▶ TASK PROMPT
Each record below should be set down exactly.

Segment Start: GIVEN RECORDS

-- ==== Sys2Proof/Config.lean ====
section
/-! DEFINITION. What one implementation fixes (spec/00_scope.md R7: the parameters the source leaves to the
data sheet) and the free values (what the spec calls Unknown). -/

namespace Sys2Proof.Config

/-- The kinds of access a platform can answer with a bus error (20_memory.md R108). -/
inductive AccessKind where
  | read | write | fetch | vector | stack | unstack
  deriving DecidableEq, Repr

/-- One entry of the platform's `BusError` predicate: accesses of one of the kinds `kinds`, of one of the sizes
`bytes` (in bytes), whose address lies in `first`..`last`, are answered with a bus error. -/
structure BusErrorRange where
  first : Nat
  last : Nat
  bytes : List Nat
  kinds : List AccessKind
  deriving DecidableEq, Repr

/-- A range of addresses, both ends included. -/
structure AddrRange where
  first : Nat
  last : Nat
  deriving DecidableEq, Repr

/-- The platform's parameters (00_scope.md R7; 92_eei_decisions.md D2 to D5, D26, D34). They are plain data,
held in State and changed by no step, so that a statement about every state is one about every platform. -/
structure Platform where
  /-- `CLKDIV`, selects SYST_CALIB.TENMS (10_state.md R67). -/
  clkDiv : BitVec 2
  /-- `DEBUGGER_ATTACHED` (44_misc.md R341). -/
  debuggerAttached : Bool
  /-- `IRQ_TRIGGER`: bit m is 1 where line m is a pulse line, 0 where it is level-sensitive (60_exceptions.md R461, R462). -/
  irqPulse : BitVec 9
  /-- `BusError(addr, size, kind)` (20_memory.md R108), as a list of ranges. -/
  busErrors : List BusErrorRange
  /-- The addresses where flash answers (20_memory.md R104). `MEM_AT_ZERO` is flash exactly when address 0 is among them. -/
  flash : List AddrRange
  deriving DecidableEq, Repr

/-- The defaults: CLKDIV 0 (D4), no debugger (D26), line 4 the only pulse line (60_exceptions.md R462, D3), no
bus error (D2) and no address declared to be flash. DESIGN CHOICE for the last two (logs 8 and 9). -/
def Platform.default : Platform :=
  { clkDiv := 0, debuggerAttached := false, irqPulse := 0b000010000#9, busErrors := [], flash := [] }

/-- A free word: a value the spec leaves open. Nothing is known of it. DESIGN CHOICE, safe: log 6. -/
opaque freeWord : Nat → Word

/-- A free bit: a value the spec leaves open. Nothing is known of it. DESIGN CHOICE, safe: log 6. -/
opaque freeBool : Nat → Bool

/-- A free number: a choice among finitely many that the spec leaves open (taken modulo their count).
Nothing is known of it. DESIGN CHOICE, safe: log 6. -/
opaque freeNat : Nat → Nat

end Sys2Proof.Config
end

Segment End: GIVEN RECORDS

▶ WRITTEN REPLY
-- ==== Sys2Proof/Config.lean ====
section
/-! DEFINITION. What one implementation fixes (spec/00_scope.md R7: the parameters the source leaves to the
data sheet) and the free values (what the spec calls Unknown). -/

namespace Sys2Proof.Config

/-- The kinds of access a platform can answer with a bus error (20_memory.md R108). -/
inductive AccessKind where
  | read | write | fetch | vector | stack | unstack
  deriving DecidableEq, Repr

/-- One entry of the platform's `BusError` predicate: accesses of one of the kinds `kinds`, of one of the sizes
`bytes` (in bytes), whose address lies in `first`..`last`, are answered with a bus error. -/
structure BusErrorRange where
  first : Nat
  last : Nat
  bytes : List Nat
  kinds : List AccessKind
  deriving DecidableEq, Repr

/-- A range of addresses, both ends included. -/
structure AddrRange where
  first : Nat
  last : Nat
  deriving DecidableEq, Repr

/-- The platform's parameters (00_scope.md R7; 92_eei_decisions.md D2 to D5, D26, D34). They are plain data,
held in State and changed by no step, so that a statement about every state is one about every platform. -/
structure Platform where
  /-- `CLKDIV`, selects SYST_CALIB.TENMS (10_state.md R67). -/
  clkDiv : BitVec 2
  /-- `DEBUGGER_ATTACHED` (44_misc.md R341). -/
  debuggerAttached : Bool
  /-- `IRQ_TRIGGER`: bit m is 1 where line m is a pulse line, 0 where it is level-sensitive (60_exceptions.md R461, R462). -/
  irqPulse : BitVec 9
  /-- `BusError(addr, size, kind)` (20_memory.md R108), as a list of ranges. -/
  busErrors : List BusErrorRange
  /-- The addresses where flash answers (20_memory.md R104). `MEM_AT_ZERO` is flash exactly when address 0 is among them. -/
  flash : List AddrRange
  deriving DecidableEq, Repr

/-- The defaults: CLKDIV 0 (D4), no debugger (D26), line 4 the only pulse line (60_exceptions.md R462, D3), no
bus error (D2) and no address declared to be flash. DESIGN CHOICE for the last two (logs 8 and 9). -/
def Platform.default : Platform :=
  { clkDiv := 0, debuggerAttached := false, irqPulse := 0b000010000#9, busErrors := [], flash := [] }

/-- A free word: a value the spec leaves open. Nothing is known of it. DESIGN CHOICE, safe: log 6. -/
opaque freeWord : Nat → Word

/-- A free bit: a value the spec leaves open. Nothing is known of it. DESIGN CHOICE, safe: log 6. -/
opaque freeBool : Nat → Bool

/-- A free number: a choice among finitely many that the spec leaves open (taken modulo their count).
Nothing is known of it. DESIGN CHOICE, safe: log 6. -/
opaque freeNat : Nat → Nat

end Sys2Proof.Config
end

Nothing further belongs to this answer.